Wednesday, March 9, 2011

Multi-browser heap address leak in XSLT

It's not often that I find a bug that affects multiple different codebases in the same way, but here is an interesting info-leak bug that is currently unpatched in Firefox, Internet Explorer and Safari.

I'm releasing it now for a few reasons:
  1. The bug was already publicly noted here.

  2. This bug cannot damage anyone in and of itself; it's a low severity info-leak that does not corrupt anything. It needs to be paired with other bugs, perhaps as an exploit aid against ASLR.

  3. This is a rare and unique opportunity to directly compare vendor responses and response times for a near-identical bug. It's nice that this is a lower-severity issue as all vendors tend to treat critical issues with at least some urgency; lower severity issues serve as a better differentiator.

The bug
The bug is in the generate-id() XPath function, and is sometimes used in XSL transforms. Here's an web page that simply calls generate-id() and renders the result as a web page:

Let's see how this renders in different browsers:

Firefox (64-bit Linux)

There is no "obfuscation" that this is a raw heap address. Since Firefox is open source, we can go and look at the source code to find that indeed, the string is generated from a pointer (txXPathNodeUtils::getXSLTId):
const char gPrintfFmt[] = "id0x%016p";

Internet Explorer 8 (Windows 7)

Doesn't look like a heap address, does it? If, however, you strip off the "ID" prefix and treat the string as a [A-Z0-5] base32 encoded "little endian" string, you resolve to a nice heap address. At that address is a pointer in msxml.dll, possibly the address of a vtable for some internal xml node class.

Safari 5 (Mac OS X)

Also does not immediately look like a heap address, but libxslt is doing a simple transform on a heap address:

val = (unsigned long)((char *)cur - (char *)0);
val /= sizeof(xmlNode);
sprintf((char *)str, "id%ld", val);

These object ids bounce around all over the place. I don't know what is going on so I'm not making the claim that Opera is affected.

Latest stable Chrome (Chrome 10) is not affected. It has been removed from the "time to fix" competition in order to keep things fair.

It's on!! Who will fix it first and who will be the security laggard? Updates to be provided via Twitter: @scarybeasts


Anonymous said...

I think the code is doing exactly what the programmers intended, so it's not technically a bug.

Anonymous said...

re: Anonymous

This IS a security mistake and should be fixed. All object ids should not release information about their low end C/C++ implementation as this could be used to infer the memory layout at the moment of exploiting a vuln or even plainly bypass ASLR if the address used is inside some loaded module, for example.

From a user perspective, there's always a layer of abstraction from the back end implementation and the front end language (JS/XSLT/VB/whatever).


Anonymous said...

How do you translate IDAW0MLB
into a heap address in details?

Jonas Sicking said...

Thanks for finding this!

Unfortunately it appears that the fix for libxslt contains a couple of bugs. The patch does indeed fix the leak of heap addresses, but it in the process breaks the functionality of the generate-id function.

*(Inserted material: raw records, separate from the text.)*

-- ==== Sys2Proof/Machine/Dispatcher.lean ====
section
/-! DEFINITION. The command dispatch multiplexer: reply emission, the arms, and DISPATCH (44_dispatch.md). -/

namespace Sys2Proof.Machine

/-! ## Reply emission (44_dispatch.md rule R262) -/

/-- DISPATCH ends: STATUS, and the replied bit as `msg.has_been_replied` now is (44_dispatch.md rule R261). -/
def finishDispatch (s : State) (st : Status) (r : Reason) : Out := respond s st r (.replied s.msg.hasBeenReplied)

/-- `send(e)`: a reply that does not fit is not sent; else one `sink_write` of the whole frame, `has_been_replied` set
whatever the write answers, and the status of the write. `r` is the reason of a whole write (44_dispatch.md rule R262). -/
def send (s : State) (e : Except Reason Bytes) (r : Reason) : Out :=
  match e with
  | .error _ => finishDispatch s .argsError .replyTooBig
  | .ok f => sinkWrite s f (fun failure s1 =>
      match failure with
      | some why => finishDispatch s1.markReplied .ioError why
      | none => finishDispatch s1.markReplied .ok r)

/-- `reply_ok(body)` (44_dispatch.md rules R262, R264). -/
def replyOk (s : State) (body : Bytes) : Out :=
  send s (s.encodeWith s.msg.cmd flagsOkResponse body none Config.protoVersionByte s.cfg.replyCap) .none

/-- `reply_err(code, site)` (44_dispatch.md rules R262, R264). -/
def replyErr (s : State) (code : Byte) (site : Site) : Out :=
  send s (s.encodeWith s.msg.cmd flagsErrResponse (s.cfg.errMsg site) (some code) Config.protoVersionByte s.cfg.replyCap)
    .repliedErr

/-- A message the dispatcher does not answer: nothing is sent, no collaborator is called, `replied = 0` (44_dispatch.md
rules R261, R280 to R282). -/
def notHandled (s : State) (r : Reason) : Out := respond s .notHandled r (.replied false)

/-! ## The answered arms -/

/-- APP_LIST's body: the count, then each id as a NUL-terminated string (44_dispatch.md rule R266). -/
def appListBody (apps : List AppRecord) : Bytes := BitVec.ofNat 8 apps.length :: apps.flatMap (fun a => cstr a.id)

/-- APP_LIST (44_dispatch.md rule R266). -/
def execAppList (s : State) : Out := queryApps s (fun apps s1 => replyOk s1 (appListBody apps))

/-- The body of START_APP or APP_INFO: the index byte and the strings after it; none when it is empty or MALFORMED, or
holds more than `most` strings (44_dispatch.md rules R268, R269, R276). -/
def parseArgs (body : Bytes) (most : Nat) : Option (Byte × List Bytes) :=
  match body with
  | [] => none
  | idx :: rest =>
    match splitNul rest with
    | none => none
    | some toks => if toks.length > most then none else some (idx, toks)

/-- START_APP's end: the switch is asked for, its Result is not consulted, and the reply is ok with an empty body
(44_dispatch.md rules R269, R270). -/
def startTarget (s : State) (target : Target) (arg : Bytes) : Out := replyOk (callSwitchApp s target arg) []

/-- START_APP (44_dispatch.md rules R269 to R271). -/
def execStartApp (s : State) : Out :=
  match parseArgs s.msg.body 2 with
  | none => replyErr s s.cfg.errcodeArgs .startArgs
  | some (idx, toks) =>
    if idx = 0xFF#8 then
      if tokenAt toks 0 = [] then replyErr s s.cfg.errcodeArgs .startArgs
      else startTarget s (.id (tokenAt toks 0)) (tokenAt toks 1)
    else
      queryApps s (fun apps s1 =>
        if idx.toNat ≥ apps.length then replyErr s1 s1.cfg.errcodeNotFound .startNotFound
        else startTarget s1 (.index idx) (tokenAt toks 1))

/-- EXIT_APP: a failure is replied with the collaborator's own code; on success the reply is sent and `exit_req` is set,
even when the write fails (44_dispatch.md rules R272, R273). Sending reads and writes nothing of `exit_req`. -/
def execExitApp (s : State) : Out :=
  queryExit s (fun r s1 =>
    match r with
    | .err e => replyErr s1 e .exitFail
    | .ok => replyOk (s1.setExitReq true) [])

/-- CUR_APP_INFO's body: the least index of the current app, or 0xFF, and its id (44_dispatch.md rule R274). -/
def curAppBody (apps : List AppRecord) (cur : Bytes) : Bytes :=
  (match findApp apps cur with
    | some k => BitVec.ofNat 8 k
    | none => 0xFF#8) :: cstr cur

/-- CUR_APP_INFO (44_dispatch.md rules R274, R275). -/
def execCurAppInfo (s : State) : Out :=
  queryCurrentApp s (fun cur s1 => queryApps s1 (fun apps s2 => replyOk s2 (curAppBody apps cur)))

/-- The app that APP_INFO's index byte and strings name: by id when the index is 0xFF, else by index (44_dispatch.md rules
R276, R277). -/
def resolveApp (apps : List AppRecord) (idx : Byte) (toks : List Bytes) : Option Nat :=
  if idx = 0xFF#8 then
    if tokenAt toks 0 = [] then none else findApp apps (tokenAt toks 0)
  else if idx.toNat ≥ apps.length then none else some idx.toNat

/-- APP_INFO's body: the index, and id, name and description as NUL-terminated strings (44_dispatch.md rule R276). -/
def appInfoBody (k : Nat) (a : AppRecord) : Bytes :=
  BitVec.ofNat 8 k :: (cstr a.id ++ cstr a.name ++ cstr a.description)

/-- APP_INFO (44_dispatch.md rules R276, R277). -/
def execAppInfo (s : State) : Out :=
  match parseArgs s.msg.body 1 with
  | none => replyErr s s.cfg.errcodeArgs .infoArgs
  | some (idx, toks) =>
    queryApps s (fun apps s1 =>
      match (resolveApp apps idx toks).bind (fun k => apps[k]?.map (fun a => (k, a))) with
      | none => replyErr s1 s1.cfg.errcodeArgs .infoArgs
      | some (k, a) => replyOk s1 (appInfoBody k a))

/-! ## The arms that are not answered -/

/-- SET_REPORT (44_dispatch.md rule R280). -/
def execSetReport (s : State) : Out := notHandled s .passThrough
/-- KEY (44_dispatch.md rule R280). -/
def execKey (s : State) : Out := notHandled s .passThrough
/-- TOUCH (44_dispatch.md rule R280). -/
def execTouch (s : State) : Out := notHandled s .passThrough
/-- Application ids 0x00..0x7F (44_dispatch.md rule R281). -/
def execAppCmd00 (_cmd : Byte) (s : State) : Out := notHandled s .unrecognized
/-- Application ids 0x80..0xBF (44_dispatch.md rule R281). -/
def execAppCmd80 (_cmd : Byte) (s : State) : Out := notHandled s .unrecognized
/-- Application ids 0xC0..0xC7 (44_dispatch.md rule R281). -/
def execAppCmdC0 (_cmd : Byte) (s : State) : Out := notHandled s .unrecognized
/-- Reserved ids 0xC8..0xCF, among them CMD_APP_MAX (44_dispatch.md rule R281). -/
def execReservedC8 (_cmd : Byte) (s : State) : Out := notHandled s .unrecognized
/-- Reserved ids 0xD0..0xDF (44_dispatch.md rule R281). -/
def execReservedD0 (_cmd : Byte) (s : State) : Out := notHandled s .unrecognized
/-- Reserved ids 0xE0..0xEF (44_dispatch.md rule R281). -/
def execReservedE0 (_cmd : Byte) (s : State) : Out := notHandled s .unrecognized
/-- Reserved ids 0xF0..0xF7 (44_dispatch.md rule R281). -/
def execReservedF0 (_cmd : Byte) (s : State) : Out := notHandled s .unrecognized

/-! ## The multiplexer (44_dispatch.md rules R260, R261) -/

/-- The arm that an instruction of the CMD format names (44_dispatch.md rule R260). `decodeCmd` answers no other
instruction; one would fall to the table's last row, any other cmd. -/
def runArm (arm : Instr) (s : State) : Out :=
  match arm with
  | .setReport => execSetReport s
  | .appList => execAppList s
  | .startApp => execStartApp s
  | .exitApp => execExitApp s
  | .curAppInfo => execCurAppInfo s
  | .appInfo => execAppInfo s
  | .key => execKey s
  | .touch => execTouch s
  | .appCmd00 c => execAppCmd00 c s
  | .appCmd80 c => execAppCmd80 c s
  | .appCmdC0 c => execAppCmdC0 c s
  | .reservedC8 c => execReservedC8 c s
  | .reservedD0 c => execReservedD0 c s
  | .reservedE0 c => execReservedE0 c s
  | .reservedF0 c => execReservedF0 c s
  | .init _ | .encode _ _ _ _ _ _ | .encRespOk _ _ _ | .encReport _ _ _ | .encRespErr _ _ _ _ | .decodeAt _ _
  | .push _ | .tryDecode | .dispatch | .rdreg _ | .illegal0A _ | .illegal0C _ | .illegal10 _ | .illegal20 _
  | .illegal40 _ | .illegal80 _ | .frameRequest _ | .frameResponse _ => notHandled s .unrecognized

/-- A request frame: dispatched on cmd, whatever bits 6 and 5 of its flags hold (30_encoding.md rule R106, 44_dispatch.md
rule R260). -/
def execFrameRequest (_flags : Byte) (s : State) : Out := runArm (decodeCmd s.msg.cmd) s

/-- A response or report frame: never dispatched (44_dispatch.md rule R282). -/
def execFrameResponse (_flags : Byte) (s : State) : Out := notHandled s .response

/-- DISPATCH: `msg_valid`, then bit 7 of the flags, then the cmd (44_dispatch.md rules R260, R261). -/
def execDispatch (s : State) : Out :=
  if s.msgValid = false then raise s .noMessage .none
  else if s.msg.isResponse then execFrameResponse s.msg.flags s
  else execFrameRequest s.msg.flags s

end Sys2Proof.Machine
end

The point of the generate-id function is that it's supposed to generate unique strings for each node. This string needs to remain unique for a given transformation.

However, the patch can generate the same id for two different nodes in two ways:

First off, the string it returns appears to be the difference between a node and its owner document. However since multiple documents can be in an XSLT transformation, this can generate the same value for two different nodes with different owner documents.

Second, it appears that in an effort to avoid dealing with negative values, the code uses the absolute value of this difference. Meaning that a node that is located 100 bytes after its owner document and a node that is located 100 bytes before its owner document, will get the same generated id.

Would be lovely to see that fixed as to avoid having transforms break more or less randomly in libxslt based XSLT implementations.

/ Jonas

Chris Evans said...

@Jonas: the second case is actually OK. The id prefix varies between "idp" and "idm" depending on whether the delta was positive or negative.

I'm less qualified to comment on the first case, but I believe the libxslt maintainer consulted the spec and noted that generate-id() only guarantees the id to be unique within the current document.

Perhaps something to be continued over e-mail? I can do intros.

Jonas Sicking said...

Yes, please lets chat about this over email. I think that is not a correct interpretation.

You can find my email in the bugzilla bug (

Anonymous said...

I can't believe that they would bother to allocate additional memory to generate an ID, when keeping a single pointer which you increment each time it's called would have worked perfectly fine.

Steffen said...

I dont think that any holes are closed. This smells like a begin from a big thing. Leave on it.